→ **Work to be completed**: All of the data below is to be returned unaltered.

(Saved data entries)
========
-- ==== Sys2Proof/Machine/Decide.lean ====
section
/-! DEFINITION. Machine/Decide.lean: contributions and verdicts, commit, rollback and replay, tender installs, serving
steps, collective packets (R169, R191, R212 to R225, R278, R304, R310, R343, R357 to R359, R363, R474). -/

namespace Sys2Proof.Machine

/-! ### Larger reservations (R169) -/

/-- The bytes of every tensor, and of the areas of kept copies, moved from one placement to another. -/
def moveTensors (s : State) (old new : Placement) (copies : List ((Nat × Nat) × (Nat × Nat))) : State :=
  let arrays (pl : Placed) : List (Nat × Nat) :=
    [(pl.mbase, pl.mbytes), (pl.sbase, pl.sbytes)] ++
    (match pl.alt with
      | some x => [(x.1, pl.mbytes), (x.2, pl.sbytes)]
      | none => [])
  let pairs := (old.tensors.zip new.tensors).flatMap (fun q => (arrays q.1).zip (arrays q.2)) ++ copies
  let data := pairs.map (fun q => (q.2.1, readMem s q.1.1 (min q.1.2 q.2.2)))
  data.foldl (fun s d => writeMem s d.1 d.2) (clearRanges s new.regions)

/-- Tensors whose stream passed its reservation are reserved at the largest size for the rest of the job; the run stops
with PLACEMENT when that does not fit. -/
def raiseReservations (s : State) (id : Nat) (p : Parsed) : State :=
  match mooringAt s id with
  | none => s
  | some m =>
    if m.overLimit.isEmpty then s
    else
      let raised := distinct (m.raised ++ m.overLimit)
      let others := { s with moorings := s.moorings.filter (fun y => y.desc.id != id) }
      match placeBundle s m.desc p (herePos s m) raised (takenRanges others ++ carrierTaken m.told (herePos s m) (selfNode s)) with
      | .error _ => breakRun (tellNodes s (.stopRun id stPlacement) (otherMembers s m)) id stPlacement
      | .ok pl =>
        let at_ (c : TenderCopy × Nat) : Nat := pl.tender.getD c.2 0
        let areas := m.tender.zipIdx.map (fun c => ((c.1.base, 2 * c.1.size), (at_ c, 2 * c.1.size)))
        let s1 := modMooring (moveTensors s m.place pl areas) id (fun y => { y with
          place := pl
          tender := y.tender.zipIdx.map (fun c => { c.1 with base := at_ c })
          raised := raised
          overLimit := [] })
        takeLanterns s1 m.desc pl.regions

/-- The other members hear which tensors have passed their reservations: they raise them too, so that the places of one carrier
agree (R161, R169). -/
def tellRaises (s : State) (m : Mooring) : State :=
  m.overLimit.foldl (fun s t => tellNodes s (.raise m.desc.id t) (otherMembers s m)) s

/-- A tensor is to be raised here too: at once where no step is in hand, else when it is decided. -/
def raiseHeard (s : State) (id tensor : Nat) : State :=
  match mooringAt s id with
  | none => s
  | some m =>
    if m.raised.contains tensor then s
    else
      let s1 := modMooring s id (fun y => { y with
        overLimit := if y.overLimit.contains tensor then y.overLimit else y.overLimit ++ [tensor] })
      match bundleAt s m.bundle with
      | some b => if m.stepOn ∨ m.provisional.isSome then s1 else raiseReservations s1 id b.p
      | none => s1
========
→ **Task answer**:
-- ==== Sys2Proof/Machine/Decide.lean ====
section
/-! DEFINITION. Machine/Decide.lean: contributions and verdicts, commit, rollback and replay, tender installs, serving
steps, collective packets (R169, R191, R212 to R225, R278, R304, R310, R343, R357 to R359, R363, R474). -/

namespace Sys2Proof.Machine

/-! ### Larger reservations (R169) -/

/-- The bytes of every tensor, and of the areas of kept copies, moved from one placement to another. -/
def moveTensors (s : State) (old new : Placement) (copies : List ((Nat × Nat) × (Nat × Nat))) : State :=
  let arrays (pl : Placed) : List (Nat × Nat) :=
    [(pl.mbase, pl.mbytes), (pl.sbase, pl.sbytes)] ++
    (match pl.alt with
      | some x => [(x.1, pl.mbytes), (x.2, pl.sbytes)]
      | none => [])
  let pairs := (old.tensors.zip new.tensors).flatMap (fun q => (arrays q.1).zip (arrays q.2)) ++ copies
  let data := pairs.map (fun q => (q.2.1, readMem s q.1.1 (min q.1.2 q.2.2)))
  data.foldl (fun s d => writeMem s d.1 d.2) (clearRanges s new.regions)

/-- Tensors whose stream passed its reservation are reserved at the largest size for the rest of the job; the run stops
with PLACEMENT when that does not fit. -/
def raiseReservations (s : State) (id : Nat) (p : Parsed) : State :=
  match mooringAt s id with
  | none => s
  | some m =>
    if m.overLimit.isEmpty then s
    else
      let raised := distinct (m.raised ++ m.overLimit)
      let others := { s with moorings := s.moorings.filter (fun y => y.desc.id != id) }
      match placeBundle s m.desc p (herePos s m) raised (takenRanges others ++ carrierTaken m.told (herePos s m) (selfNode s)) with
      | .error _ => breakRun (tellNodes s (.stopRun id stPlacement) (otherMembers s m)) id stPlacement
      | .ok pl =>
        let at_ (c : TenderCopy × Nat) : Nat := pl.tender.getD c.2 0
        let areas := m.tender.zipIdx.map (fun c => ((c.1.base, 2 * c.1.size), (at_ c, 2 * c.1.size)))
        let s1 := modMooring (moveTensors s m.place pl areas) id (fun y => { y with
          place := pl
          tender := y.tender.zipIdx.map (fun c => { c.1 with base := at_ c })
          raised := raised
          overLimit := [] })
        takeLanterns s1 m.desc pl.regions

/-- The other members hear which tensors have passed their reservations: they raise them too, so that the places of one carrier
agree (R161, R169). -/
def tellRaises (s : State) (m : Mooring) : State :=
  m.overLimit.foldl (fun s t => tellNodes s (.raise m.desc.id t) (otherMembers s m)) s

/-- A tensor is to be raised here too: at once where no step is in hand, else when it is decided. -/
def raiseHeard (s : State) (id tensor : Nat) : State :=
  match mooringAt s id with
  | none => s
  | some m =>
    if m.raised.contains tensor then s
    else
      let s1 := modMooring s id (fun y => { y with
        overLimit := if y.overLimit.contains tensor then y.overLimit else y.overLimit ++ [tensor] })
      match bundleAt s m.bundle with
      | some b => if m.stepOn ∨ m.provisional.isSome then s1 else raiseReservations s1 id b.p
      | none => s1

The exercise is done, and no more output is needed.